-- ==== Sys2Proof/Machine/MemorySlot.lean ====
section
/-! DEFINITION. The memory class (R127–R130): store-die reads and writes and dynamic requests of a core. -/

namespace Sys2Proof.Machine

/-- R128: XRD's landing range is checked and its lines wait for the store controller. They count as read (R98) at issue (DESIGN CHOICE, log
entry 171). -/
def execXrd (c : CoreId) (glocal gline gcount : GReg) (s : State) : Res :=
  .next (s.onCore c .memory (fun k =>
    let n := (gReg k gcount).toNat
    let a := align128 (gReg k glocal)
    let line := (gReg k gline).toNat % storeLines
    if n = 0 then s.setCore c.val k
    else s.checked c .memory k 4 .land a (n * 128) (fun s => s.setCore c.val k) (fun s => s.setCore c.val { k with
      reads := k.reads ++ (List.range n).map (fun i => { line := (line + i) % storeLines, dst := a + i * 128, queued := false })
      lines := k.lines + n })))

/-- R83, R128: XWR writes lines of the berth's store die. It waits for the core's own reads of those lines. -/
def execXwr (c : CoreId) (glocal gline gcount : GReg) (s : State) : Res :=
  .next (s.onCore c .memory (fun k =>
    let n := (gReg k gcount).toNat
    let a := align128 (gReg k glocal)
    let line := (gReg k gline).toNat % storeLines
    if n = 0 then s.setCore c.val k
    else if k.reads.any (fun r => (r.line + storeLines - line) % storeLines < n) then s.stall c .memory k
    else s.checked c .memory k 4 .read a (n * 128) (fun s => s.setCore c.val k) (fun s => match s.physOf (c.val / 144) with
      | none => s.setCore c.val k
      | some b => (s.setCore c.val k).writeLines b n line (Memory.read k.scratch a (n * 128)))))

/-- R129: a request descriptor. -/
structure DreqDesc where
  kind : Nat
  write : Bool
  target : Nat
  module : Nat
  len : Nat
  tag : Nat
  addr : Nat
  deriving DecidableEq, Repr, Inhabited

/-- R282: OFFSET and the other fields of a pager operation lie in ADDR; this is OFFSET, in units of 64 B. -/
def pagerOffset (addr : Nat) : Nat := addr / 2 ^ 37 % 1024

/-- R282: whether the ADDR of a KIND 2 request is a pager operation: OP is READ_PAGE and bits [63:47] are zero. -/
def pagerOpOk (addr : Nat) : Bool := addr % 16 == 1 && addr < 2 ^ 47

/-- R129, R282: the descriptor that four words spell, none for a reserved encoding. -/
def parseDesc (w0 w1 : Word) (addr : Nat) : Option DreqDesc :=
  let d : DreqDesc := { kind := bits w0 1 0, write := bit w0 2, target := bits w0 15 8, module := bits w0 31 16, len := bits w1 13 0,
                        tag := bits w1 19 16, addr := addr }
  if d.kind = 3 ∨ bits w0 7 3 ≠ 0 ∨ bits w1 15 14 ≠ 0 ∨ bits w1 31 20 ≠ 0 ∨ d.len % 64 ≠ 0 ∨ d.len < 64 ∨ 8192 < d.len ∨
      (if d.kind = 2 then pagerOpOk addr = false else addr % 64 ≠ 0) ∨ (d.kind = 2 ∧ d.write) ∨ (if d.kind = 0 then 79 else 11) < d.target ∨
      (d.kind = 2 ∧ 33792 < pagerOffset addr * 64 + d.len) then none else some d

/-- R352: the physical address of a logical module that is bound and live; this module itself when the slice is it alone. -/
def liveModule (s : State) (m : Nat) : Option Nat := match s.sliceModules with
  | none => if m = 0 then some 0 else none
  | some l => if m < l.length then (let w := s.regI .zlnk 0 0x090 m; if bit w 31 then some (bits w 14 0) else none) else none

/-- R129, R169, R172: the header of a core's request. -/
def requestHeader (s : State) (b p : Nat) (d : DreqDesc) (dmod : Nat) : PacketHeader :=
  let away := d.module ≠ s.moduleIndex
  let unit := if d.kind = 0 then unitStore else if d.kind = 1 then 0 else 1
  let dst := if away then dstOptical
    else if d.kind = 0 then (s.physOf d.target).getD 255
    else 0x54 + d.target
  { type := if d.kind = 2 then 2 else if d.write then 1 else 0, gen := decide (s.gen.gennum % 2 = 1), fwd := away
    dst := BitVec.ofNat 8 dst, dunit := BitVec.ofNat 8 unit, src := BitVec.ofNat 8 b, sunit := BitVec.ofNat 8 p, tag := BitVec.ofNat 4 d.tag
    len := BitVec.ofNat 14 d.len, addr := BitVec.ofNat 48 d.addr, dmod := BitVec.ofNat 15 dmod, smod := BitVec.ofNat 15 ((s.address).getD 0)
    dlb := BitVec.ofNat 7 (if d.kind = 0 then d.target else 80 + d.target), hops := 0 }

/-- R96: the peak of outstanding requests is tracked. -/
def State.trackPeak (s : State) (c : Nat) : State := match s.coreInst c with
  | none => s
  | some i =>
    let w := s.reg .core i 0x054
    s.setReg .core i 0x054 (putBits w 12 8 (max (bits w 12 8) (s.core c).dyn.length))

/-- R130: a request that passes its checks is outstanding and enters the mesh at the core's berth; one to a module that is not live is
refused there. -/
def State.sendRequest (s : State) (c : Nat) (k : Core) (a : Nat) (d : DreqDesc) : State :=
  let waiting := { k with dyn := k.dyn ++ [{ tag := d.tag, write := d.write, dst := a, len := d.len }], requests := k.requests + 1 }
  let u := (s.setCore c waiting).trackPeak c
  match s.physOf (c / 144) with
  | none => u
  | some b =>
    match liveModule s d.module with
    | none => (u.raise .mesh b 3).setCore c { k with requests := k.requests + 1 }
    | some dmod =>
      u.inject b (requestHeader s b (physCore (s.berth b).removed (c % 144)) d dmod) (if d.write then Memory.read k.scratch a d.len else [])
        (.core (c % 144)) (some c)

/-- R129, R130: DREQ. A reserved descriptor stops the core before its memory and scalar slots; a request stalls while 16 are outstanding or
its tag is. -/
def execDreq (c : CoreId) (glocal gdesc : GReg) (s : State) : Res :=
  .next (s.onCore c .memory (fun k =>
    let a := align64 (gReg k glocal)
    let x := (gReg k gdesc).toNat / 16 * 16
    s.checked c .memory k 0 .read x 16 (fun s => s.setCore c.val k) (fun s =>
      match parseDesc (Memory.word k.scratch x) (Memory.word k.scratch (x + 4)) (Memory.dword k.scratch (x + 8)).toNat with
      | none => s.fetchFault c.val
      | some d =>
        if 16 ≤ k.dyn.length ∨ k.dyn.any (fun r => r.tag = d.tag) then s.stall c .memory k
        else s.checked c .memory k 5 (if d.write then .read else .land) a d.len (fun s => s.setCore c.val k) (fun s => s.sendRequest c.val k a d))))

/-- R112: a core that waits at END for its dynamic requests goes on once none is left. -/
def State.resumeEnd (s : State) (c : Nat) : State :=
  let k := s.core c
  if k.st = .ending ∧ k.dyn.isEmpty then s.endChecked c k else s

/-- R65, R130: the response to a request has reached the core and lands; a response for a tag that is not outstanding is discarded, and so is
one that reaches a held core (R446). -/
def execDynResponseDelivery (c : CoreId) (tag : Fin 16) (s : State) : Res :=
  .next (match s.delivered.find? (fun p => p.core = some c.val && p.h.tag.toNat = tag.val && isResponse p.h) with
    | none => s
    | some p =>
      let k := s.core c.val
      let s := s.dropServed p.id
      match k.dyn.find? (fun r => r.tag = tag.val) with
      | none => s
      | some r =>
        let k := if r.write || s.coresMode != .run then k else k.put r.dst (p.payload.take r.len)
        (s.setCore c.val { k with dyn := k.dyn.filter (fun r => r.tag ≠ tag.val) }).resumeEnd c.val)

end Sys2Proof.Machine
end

◇ ◇ ◇ ◇

WORK ITEM
From the records above, copy each line in which the string "that" occurs.

ANSWER FOR THIS EXERCISE
/-- R129, R282: the descriptor that four words spell, none for a reserved encoding. -/
/-- R352: the physical address of a logical module that is bound and live; this module itself when the slice is it alone. -/
/-- R130: a request that passes its checks is outstanding and enters the mesh at the core's berth; one to a module that is not live is
/-- R112: a core that waits at END for its dynamic requests goes on once none is left. -/
/-- R65, R130: the response to a request has reached the core and lands; a response for a tag that is not outstanding is discarded, and so is
one that reaches a held core (R446). -/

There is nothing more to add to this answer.